TASK PROMPT
From the line with "def State.sendFrame (s" through the line with "(s.frameBuild cmd).map fun", repeat the entries verbatim, both end lines included, and add nothing.
[[ DATA FOR REVIEW, beginning ]]
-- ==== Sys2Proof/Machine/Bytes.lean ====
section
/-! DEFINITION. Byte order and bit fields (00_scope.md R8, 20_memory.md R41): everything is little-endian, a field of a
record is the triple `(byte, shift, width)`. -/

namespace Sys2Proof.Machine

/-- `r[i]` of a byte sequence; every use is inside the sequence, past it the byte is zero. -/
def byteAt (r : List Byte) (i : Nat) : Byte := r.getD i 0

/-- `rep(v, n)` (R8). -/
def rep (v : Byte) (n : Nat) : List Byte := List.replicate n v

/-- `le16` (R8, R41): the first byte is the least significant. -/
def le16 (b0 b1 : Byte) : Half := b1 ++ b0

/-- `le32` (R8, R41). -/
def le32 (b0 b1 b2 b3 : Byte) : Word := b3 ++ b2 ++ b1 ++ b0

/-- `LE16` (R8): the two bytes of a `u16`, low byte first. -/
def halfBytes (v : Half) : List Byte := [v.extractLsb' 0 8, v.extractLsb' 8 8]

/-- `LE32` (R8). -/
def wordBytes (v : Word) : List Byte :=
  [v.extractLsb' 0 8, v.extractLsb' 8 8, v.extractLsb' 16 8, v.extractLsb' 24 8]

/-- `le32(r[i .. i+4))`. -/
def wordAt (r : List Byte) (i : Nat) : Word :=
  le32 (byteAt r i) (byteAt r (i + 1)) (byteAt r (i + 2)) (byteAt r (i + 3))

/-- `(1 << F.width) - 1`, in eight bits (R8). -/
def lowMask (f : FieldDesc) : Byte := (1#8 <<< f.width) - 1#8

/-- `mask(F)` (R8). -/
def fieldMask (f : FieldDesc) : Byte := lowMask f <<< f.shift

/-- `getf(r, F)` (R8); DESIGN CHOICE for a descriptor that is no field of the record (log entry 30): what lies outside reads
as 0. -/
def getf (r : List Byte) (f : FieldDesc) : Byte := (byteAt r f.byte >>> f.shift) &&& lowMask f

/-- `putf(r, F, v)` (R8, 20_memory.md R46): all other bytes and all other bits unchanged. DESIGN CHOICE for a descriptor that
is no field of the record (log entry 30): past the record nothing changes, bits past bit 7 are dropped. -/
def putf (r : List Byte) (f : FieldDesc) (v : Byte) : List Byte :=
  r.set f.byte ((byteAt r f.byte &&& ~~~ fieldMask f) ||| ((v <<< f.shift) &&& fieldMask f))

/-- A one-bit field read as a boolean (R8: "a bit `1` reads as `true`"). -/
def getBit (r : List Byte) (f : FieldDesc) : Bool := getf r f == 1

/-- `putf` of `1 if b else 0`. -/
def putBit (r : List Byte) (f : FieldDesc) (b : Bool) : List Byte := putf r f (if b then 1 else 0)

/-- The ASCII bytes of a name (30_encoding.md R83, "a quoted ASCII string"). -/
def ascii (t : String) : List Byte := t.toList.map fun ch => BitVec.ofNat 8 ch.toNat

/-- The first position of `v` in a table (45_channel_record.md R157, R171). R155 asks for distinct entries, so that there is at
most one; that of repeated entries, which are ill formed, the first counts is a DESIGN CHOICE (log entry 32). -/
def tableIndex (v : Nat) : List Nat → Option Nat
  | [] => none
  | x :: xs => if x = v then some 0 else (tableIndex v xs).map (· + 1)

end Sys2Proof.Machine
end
[[ DATA FOR REVIEW, end ]]
[[ DATA FOR REVIEW, beginning ]]
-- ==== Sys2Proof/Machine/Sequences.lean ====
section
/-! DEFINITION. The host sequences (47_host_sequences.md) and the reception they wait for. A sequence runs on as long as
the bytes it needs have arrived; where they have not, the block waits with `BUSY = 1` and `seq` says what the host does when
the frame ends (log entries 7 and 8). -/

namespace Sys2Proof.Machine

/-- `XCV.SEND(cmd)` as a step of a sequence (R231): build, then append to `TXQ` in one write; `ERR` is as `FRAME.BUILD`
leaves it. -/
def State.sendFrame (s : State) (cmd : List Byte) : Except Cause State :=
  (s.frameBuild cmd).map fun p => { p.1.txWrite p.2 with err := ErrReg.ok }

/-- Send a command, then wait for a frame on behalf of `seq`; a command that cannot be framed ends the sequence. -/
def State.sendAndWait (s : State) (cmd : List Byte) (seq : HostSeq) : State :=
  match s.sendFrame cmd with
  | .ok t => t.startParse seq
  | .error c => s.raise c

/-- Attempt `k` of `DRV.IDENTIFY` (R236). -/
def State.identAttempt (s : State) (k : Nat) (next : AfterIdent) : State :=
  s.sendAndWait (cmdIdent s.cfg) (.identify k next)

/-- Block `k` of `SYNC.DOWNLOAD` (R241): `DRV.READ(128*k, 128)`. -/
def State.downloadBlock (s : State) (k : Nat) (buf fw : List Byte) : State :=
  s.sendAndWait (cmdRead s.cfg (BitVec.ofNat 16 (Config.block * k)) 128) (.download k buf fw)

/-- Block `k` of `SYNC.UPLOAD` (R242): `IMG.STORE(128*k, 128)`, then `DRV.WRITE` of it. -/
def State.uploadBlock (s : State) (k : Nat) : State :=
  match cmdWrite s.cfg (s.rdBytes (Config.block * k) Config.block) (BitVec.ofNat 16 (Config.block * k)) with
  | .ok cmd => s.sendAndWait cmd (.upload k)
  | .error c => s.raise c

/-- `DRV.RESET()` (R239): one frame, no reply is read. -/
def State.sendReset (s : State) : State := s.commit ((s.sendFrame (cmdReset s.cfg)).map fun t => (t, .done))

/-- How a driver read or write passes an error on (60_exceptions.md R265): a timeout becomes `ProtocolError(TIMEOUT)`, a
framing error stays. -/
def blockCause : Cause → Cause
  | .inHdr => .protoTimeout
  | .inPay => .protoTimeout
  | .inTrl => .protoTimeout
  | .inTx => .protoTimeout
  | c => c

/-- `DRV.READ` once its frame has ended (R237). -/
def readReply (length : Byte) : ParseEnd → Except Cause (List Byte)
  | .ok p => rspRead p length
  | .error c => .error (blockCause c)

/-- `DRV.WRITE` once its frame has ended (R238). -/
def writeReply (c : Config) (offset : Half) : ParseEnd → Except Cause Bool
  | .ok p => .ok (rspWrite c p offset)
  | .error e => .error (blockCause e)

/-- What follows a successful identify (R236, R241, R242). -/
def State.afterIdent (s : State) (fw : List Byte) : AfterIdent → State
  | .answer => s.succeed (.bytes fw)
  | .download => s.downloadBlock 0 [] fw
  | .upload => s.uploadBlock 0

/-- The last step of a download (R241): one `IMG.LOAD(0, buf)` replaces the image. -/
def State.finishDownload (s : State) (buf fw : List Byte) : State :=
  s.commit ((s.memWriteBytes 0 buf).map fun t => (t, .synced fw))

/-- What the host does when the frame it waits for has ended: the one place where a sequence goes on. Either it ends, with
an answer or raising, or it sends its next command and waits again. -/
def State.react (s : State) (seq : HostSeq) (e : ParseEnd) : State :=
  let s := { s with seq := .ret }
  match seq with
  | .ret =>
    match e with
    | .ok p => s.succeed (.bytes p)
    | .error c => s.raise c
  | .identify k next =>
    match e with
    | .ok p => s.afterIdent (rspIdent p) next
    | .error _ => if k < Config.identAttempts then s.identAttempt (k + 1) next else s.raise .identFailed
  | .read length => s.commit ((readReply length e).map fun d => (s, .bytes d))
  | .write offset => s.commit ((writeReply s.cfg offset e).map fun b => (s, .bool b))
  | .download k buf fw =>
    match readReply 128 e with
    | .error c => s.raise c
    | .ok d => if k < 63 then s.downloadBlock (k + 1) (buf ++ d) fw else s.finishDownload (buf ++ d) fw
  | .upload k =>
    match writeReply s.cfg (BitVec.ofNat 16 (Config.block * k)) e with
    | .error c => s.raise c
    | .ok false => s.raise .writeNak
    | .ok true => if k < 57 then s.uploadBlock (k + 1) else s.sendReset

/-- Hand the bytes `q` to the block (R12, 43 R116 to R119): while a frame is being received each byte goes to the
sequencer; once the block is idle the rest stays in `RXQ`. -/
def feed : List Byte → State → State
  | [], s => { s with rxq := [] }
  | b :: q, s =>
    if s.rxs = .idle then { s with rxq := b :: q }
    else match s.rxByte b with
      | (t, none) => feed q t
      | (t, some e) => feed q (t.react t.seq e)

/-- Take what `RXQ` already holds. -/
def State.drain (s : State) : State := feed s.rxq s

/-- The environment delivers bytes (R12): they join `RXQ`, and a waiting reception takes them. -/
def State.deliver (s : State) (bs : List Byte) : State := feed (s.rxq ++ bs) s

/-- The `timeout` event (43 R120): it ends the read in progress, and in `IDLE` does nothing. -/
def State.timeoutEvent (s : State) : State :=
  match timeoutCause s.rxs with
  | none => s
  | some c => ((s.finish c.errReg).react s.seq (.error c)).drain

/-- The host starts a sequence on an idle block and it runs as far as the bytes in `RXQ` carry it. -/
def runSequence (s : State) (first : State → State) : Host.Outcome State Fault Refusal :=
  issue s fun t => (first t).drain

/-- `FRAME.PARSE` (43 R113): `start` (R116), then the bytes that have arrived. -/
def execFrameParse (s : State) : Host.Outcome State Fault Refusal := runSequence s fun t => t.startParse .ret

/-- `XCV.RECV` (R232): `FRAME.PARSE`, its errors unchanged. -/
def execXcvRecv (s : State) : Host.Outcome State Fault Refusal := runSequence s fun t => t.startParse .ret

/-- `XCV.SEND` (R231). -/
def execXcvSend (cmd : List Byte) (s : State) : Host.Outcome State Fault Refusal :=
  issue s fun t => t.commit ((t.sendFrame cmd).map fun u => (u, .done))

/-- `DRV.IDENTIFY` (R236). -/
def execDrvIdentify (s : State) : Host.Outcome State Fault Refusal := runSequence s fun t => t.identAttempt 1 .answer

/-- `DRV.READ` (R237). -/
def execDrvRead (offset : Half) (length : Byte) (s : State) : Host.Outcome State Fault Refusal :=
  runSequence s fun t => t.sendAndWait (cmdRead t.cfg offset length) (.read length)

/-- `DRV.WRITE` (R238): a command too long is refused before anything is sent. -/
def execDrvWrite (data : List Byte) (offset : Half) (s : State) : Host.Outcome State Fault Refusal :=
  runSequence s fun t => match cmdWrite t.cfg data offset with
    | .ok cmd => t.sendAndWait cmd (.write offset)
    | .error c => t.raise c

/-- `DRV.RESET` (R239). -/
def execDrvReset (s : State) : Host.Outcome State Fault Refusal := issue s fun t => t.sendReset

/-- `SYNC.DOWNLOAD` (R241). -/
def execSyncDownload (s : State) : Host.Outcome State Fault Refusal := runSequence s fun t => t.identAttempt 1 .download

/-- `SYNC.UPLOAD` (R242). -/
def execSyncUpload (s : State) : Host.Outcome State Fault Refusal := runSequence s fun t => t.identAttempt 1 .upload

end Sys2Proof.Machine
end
[[ DATA FOR REVIEW, end ]]
EXERCISE RESULT
def State.sendFrame (s : State) (cmd : List Byte) : Except Cause State :=
  (s.frameBuild cmd).map fun p => { p.1.txWrite p.2 with err := ErrReg.ok }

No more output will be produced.